**AIM OF THE TASK:**
Among the records below, find the line that has "(s.blow bits stuck).1.fuse i = true := by"; from there, give the lines again exactly, and stop after the line that has "rw [State.fuse_blow, h, ite_self]".
----- GIVEN INFORMATION
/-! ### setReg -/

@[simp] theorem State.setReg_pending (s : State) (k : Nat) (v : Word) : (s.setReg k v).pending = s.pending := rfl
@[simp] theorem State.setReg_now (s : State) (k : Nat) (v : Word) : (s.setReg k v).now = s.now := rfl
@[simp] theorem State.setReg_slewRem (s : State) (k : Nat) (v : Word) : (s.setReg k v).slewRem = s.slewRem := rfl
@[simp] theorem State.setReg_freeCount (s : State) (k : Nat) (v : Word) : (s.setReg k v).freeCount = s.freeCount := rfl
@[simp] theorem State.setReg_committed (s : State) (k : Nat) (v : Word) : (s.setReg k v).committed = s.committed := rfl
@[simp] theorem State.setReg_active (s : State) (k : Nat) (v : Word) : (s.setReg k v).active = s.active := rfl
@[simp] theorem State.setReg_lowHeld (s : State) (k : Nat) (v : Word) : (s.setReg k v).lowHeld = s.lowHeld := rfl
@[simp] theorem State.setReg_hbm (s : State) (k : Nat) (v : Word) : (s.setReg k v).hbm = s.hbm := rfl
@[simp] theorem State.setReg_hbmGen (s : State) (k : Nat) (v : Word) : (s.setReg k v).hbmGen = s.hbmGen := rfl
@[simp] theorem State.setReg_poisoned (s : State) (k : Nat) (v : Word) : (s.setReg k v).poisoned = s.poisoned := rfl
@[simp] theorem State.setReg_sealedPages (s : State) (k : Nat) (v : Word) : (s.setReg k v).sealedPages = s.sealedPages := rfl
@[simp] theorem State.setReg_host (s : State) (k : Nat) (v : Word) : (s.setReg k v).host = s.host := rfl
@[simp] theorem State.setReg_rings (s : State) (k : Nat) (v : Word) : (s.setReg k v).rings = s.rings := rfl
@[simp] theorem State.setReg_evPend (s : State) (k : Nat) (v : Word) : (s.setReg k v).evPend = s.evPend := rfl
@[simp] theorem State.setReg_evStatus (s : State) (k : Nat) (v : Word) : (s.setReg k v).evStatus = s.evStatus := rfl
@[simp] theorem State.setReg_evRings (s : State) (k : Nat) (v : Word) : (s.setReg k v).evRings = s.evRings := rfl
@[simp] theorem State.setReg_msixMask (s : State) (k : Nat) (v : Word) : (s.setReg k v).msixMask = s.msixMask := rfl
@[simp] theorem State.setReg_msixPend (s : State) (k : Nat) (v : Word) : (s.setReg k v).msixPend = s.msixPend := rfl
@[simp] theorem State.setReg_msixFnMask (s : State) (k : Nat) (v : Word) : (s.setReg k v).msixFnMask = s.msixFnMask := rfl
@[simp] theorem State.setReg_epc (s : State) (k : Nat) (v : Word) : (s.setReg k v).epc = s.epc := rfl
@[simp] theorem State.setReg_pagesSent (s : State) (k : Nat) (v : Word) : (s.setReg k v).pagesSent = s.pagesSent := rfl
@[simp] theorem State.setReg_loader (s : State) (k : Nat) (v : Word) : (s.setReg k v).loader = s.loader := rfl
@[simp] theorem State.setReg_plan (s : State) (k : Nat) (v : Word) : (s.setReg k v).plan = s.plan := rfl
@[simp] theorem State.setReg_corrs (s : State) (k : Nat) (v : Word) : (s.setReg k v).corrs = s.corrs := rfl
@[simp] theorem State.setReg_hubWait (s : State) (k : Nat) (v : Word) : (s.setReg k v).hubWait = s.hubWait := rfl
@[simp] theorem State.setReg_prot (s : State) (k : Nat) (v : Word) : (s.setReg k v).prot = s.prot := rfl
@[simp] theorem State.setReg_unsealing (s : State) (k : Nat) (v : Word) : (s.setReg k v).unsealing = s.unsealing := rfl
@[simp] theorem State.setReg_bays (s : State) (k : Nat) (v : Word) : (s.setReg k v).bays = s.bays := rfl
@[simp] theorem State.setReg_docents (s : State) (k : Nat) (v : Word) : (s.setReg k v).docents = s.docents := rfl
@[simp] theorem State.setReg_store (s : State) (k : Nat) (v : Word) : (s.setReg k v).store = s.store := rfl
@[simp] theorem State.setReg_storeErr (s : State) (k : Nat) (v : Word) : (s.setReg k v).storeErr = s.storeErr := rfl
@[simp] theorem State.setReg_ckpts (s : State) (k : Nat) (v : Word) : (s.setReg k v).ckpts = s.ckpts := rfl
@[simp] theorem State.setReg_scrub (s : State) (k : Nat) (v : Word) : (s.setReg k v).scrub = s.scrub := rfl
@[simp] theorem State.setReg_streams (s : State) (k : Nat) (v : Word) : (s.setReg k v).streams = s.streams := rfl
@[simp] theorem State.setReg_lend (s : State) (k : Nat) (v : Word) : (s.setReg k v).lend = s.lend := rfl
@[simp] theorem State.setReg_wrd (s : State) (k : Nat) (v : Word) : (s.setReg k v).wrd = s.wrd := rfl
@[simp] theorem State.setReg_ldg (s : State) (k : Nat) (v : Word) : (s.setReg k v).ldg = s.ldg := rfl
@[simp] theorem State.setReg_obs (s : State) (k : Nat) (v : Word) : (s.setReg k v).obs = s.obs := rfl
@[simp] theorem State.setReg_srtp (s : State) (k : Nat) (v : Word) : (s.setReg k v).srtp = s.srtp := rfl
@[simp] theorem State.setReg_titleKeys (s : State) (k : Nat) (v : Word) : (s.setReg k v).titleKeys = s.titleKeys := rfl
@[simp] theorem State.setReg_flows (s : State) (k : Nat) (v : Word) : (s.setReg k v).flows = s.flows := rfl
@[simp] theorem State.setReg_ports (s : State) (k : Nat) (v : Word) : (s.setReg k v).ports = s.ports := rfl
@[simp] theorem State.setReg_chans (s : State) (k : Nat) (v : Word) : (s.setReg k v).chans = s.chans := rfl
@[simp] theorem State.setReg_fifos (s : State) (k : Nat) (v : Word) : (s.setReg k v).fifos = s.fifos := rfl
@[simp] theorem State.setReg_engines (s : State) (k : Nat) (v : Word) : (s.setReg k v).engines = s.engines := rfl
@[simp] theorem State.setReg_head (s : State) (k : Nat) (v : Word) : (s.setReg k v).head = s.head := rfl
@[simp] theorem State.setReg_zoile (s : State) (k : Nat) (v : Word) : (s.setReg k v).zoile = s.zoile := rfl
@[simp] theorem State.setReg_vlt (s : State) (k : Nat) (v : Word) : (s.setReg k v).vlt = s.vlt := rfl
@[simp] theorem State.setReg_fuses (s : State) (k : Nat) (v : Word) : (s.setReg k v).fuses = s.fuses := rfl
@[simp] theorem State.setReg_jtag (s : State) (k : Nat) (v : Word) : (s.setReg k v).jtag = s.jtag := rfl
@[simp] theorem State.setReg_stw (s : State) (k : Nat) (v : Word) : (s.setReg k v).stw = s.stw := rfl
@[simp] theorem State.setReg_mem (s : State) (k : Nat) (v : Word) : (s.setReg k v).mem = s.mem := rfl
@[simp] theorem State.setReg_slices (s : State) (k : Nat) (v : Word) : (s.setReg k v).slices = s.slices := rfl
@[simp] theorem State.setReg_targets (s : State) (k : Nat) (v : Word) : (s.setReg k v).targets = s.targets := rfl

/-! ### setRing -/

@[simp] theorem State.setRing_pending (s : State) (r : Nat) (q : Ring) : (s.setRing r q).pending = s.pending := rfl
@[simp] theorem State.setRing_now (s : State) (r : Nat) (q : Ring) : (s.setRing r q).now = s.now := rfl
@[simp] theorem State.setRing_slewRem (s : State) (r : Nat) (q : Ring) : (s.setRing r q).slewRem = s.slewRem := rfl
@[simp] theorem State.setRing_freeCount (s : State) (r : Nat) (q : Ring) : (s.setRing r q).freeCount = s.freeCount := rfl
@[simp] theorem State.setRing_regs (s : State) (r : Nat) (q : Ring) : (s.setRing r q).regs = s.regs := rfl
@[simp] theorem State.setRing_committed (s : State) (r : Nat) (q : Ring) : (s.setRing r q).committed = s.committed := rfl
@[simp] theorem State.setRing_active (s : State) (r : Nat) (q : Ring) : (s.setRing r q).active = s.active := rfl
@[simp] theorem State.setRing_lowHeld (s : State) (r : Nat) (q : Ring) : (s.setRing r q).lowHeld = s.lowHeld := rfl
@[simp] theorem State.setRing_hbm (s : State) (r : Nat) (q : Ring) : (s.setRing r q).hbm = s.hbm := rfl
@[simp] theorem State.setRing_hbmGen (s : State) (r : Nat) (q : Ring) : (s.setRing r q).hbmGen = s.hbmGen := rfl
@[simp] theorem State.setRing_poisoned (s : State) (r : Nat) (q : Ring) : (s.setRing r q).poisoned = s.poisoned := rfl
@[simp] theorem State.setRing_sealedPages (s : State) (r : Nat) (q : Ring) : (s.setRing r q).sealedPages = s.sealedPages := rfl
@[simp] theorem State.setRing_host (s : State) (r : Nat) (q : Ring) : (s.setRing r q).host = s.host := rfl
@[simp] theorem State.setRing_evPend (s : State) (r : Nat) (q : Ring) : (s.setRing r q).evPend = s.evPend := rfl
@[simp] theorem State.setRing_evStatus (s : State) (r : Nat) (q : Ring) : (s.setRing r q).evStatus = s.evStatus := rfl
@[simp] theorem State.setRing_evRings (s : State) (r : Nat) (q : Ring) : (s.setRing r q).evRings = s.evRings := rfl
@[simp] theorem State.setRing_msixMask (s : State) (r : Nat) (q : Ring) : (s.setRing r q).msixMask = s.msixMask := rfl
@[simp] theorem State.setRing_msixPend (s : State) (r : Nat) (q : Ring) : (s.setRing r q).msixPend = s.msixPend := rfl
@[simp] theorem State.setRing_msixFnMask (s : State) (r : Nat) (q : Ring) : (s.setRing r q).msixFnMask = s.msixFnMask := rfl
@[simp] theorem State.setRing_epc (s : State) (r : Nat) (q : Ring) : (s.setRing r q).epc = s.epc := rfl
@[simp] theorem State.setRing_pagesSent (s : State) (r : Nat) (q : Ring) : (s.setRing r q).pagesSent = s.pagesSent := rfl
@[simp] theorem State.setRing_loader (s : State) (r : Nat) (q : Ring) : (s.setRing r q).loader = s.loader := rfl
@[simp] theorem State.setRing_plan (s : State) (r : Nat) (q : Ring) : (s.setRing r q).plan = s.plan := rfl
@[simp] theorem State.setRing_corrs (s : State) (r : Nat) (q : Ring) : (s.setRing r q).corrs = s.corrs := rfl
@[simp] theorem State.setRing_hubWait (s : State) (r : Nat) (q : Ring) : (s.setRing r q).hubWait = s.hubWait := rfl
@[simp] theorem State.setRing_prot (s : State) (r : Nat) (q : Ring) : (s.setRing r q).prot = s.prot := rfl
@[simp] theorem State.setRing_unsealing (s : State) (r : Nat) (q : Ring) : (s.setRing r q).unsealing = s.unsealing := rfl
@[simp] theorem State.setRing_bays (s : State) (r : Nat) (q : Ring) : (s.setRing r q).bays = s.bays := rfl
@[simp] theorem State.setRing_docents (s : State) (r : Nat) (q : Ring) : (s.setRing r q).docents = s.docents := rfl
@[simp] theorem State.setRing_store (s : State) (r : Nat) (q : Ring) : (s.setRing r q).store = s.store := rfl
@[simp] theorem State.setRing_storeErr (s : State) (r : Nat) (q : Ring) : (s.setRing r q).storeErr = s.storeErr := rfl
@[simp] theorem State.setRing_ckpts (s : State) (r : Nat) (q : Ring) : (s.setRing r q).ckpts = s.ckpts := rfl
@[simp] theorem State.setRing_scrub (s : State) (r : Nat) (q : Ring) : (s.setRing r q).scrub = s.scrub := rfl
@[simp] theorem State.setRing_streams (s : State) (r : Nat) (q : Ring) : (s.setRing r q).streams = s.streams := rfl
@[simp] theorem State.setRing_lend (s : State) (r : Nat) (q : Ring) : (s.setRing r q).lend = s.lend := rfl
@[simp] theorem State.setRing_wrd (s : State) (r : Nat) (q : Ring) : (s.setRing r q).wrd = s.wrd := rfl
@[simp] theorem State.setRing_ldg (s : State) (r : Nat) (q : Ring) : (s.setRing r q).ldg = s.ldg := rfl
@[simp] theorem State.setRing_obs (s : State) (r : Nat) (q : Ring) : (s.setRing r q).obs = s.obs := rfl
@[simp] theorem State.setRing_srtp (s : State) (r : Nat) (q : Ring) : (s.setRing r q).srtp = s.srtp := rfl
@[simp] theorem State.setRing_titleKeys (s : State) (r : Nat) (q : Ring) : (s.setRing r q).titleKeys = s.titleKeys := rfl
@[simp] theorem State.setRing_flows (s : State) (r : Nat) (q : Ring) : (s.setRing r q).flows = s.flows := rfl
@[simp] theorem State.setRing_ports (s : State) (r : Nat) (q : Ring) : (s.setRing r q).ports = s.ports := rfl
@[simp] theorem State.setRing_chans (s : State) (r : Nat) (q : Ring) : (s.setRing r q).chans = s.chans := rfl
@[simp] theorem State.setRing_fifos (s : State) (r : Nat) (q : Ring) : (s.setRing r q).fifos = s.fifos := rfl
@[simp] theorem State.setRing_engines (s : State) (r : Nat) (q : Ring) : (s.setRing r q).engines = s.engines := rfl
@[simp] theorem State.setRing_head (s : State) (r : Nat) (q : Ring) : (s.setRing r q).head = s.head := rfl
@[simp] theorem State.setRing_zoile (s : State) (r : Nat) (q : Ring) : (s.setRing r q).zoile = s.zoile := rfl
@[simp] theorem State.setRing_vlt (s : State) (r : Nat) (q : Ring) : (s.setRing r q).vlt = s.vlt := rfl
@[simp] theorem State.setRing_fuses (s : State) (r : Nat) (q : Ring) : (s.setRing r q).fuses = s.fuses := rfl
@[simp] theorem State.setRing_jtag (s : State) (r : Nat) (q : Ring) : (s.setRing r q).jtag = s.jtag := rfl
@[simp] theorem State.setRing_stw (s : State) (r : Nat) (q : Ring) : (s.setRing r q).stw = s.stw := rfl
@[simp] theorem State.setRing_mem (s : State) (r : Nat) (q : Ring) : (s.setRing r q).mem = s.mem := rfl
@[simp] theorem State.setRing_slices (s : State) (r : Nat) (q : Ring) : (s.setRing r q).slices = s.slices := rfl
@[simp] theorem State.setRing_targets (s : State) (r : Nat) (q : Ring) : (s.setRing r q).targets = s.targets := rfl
----------
----- GIVEN INFORMATION
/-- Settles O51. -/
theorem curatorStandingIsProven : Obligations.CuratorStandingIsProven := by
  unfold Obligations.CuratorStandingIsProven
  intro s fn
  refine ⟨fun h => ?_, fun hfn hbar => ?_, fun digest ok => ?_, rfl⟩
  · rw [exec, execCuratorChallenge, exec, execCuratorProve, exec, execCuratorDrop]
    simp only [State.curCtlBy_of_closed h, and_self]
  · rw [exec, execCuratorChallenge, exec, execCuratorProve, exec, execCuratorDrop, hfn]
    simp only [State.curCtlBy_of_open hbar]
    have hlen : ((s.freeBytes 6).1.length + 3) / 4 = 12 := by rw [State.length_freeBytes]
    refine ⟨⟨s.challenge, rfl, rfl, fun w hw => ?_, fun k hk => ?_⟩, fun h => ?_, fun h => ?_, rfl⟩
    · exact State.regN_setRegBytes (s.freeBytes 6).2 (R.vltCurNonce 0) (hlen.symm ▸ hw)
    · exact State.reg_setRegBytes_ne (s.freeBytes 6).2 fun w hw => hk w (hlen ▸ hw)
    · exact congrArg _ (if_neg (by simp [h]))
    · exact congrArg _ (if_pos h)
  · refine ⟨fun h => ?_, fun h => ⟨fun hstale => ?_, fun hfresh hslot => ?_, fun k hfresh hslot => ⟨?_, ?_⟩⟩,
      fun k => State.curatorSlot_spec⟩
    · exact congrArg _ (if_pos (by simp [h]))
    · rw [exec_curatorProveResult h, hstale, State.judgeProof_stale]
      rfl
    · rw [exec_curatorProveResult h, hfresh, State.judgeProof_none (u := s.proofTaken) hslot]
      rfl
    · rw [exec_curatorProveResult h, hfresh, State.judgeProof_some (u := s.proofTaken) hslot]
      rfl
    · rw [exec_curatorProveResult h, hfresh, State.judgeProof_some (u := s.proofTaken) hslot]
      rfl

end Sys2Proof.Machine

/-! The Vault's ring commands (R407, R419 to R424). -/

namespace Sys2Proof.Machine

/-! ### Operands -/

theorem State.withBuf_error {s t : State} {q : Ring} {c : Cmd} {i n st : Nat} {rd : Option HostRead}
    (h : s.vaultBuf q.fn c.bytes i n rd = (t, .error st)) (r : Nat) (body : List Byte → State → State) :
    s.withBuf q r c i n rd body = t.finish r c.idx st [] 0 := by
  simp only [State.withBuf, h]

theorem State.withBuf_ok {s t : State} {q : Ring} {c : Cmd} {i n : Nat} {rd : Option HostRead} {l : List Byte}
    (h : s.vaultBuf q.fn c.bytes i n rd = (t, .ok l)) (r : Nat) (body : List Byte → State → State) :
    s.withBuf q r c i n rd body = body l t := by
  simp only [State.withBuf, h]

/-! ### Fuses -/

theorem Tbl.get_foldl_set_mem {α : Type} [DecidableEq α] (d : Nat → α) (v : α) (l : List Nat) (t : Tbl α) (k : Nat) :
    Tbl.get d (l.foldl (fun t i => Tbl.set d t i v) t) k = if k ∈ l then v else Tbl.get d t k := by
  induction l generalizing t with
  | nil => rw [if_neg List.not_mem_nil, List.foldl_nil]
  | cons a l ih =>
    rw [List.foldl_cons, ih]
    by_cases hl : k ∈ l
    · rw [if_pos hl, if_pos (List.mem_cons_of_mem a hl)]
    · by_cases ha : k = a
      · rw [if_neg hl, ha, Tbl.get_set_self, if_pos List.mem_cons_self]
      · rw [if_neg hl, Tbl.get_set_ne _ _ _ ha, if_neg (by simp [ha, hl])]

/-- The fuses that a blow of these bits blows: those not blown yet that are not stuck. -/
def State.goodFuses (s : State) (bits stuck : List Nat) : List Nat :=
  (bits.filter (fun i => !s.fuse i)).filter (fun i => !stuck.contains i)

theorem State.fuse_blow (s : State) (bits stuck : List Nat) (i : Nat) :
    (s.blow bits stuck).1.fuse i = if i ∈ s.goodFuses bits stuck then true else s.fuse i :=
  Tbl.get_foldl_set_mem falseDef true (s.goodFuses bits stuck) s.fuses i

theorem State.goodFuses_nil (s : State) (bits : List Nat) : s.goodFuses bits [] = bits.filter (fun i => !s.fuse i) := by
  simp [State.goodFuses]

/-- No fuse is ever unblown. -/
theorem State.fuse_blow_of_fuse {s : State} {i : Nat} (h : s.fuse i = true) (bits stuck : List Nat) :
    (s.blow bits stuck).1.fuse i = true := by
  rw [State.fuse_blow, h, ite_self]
----------
**RESPONSE:**
    (s.blow bits stuck).1.fuse i = true := by
  rw [State.fuse_blow, h, ite_self]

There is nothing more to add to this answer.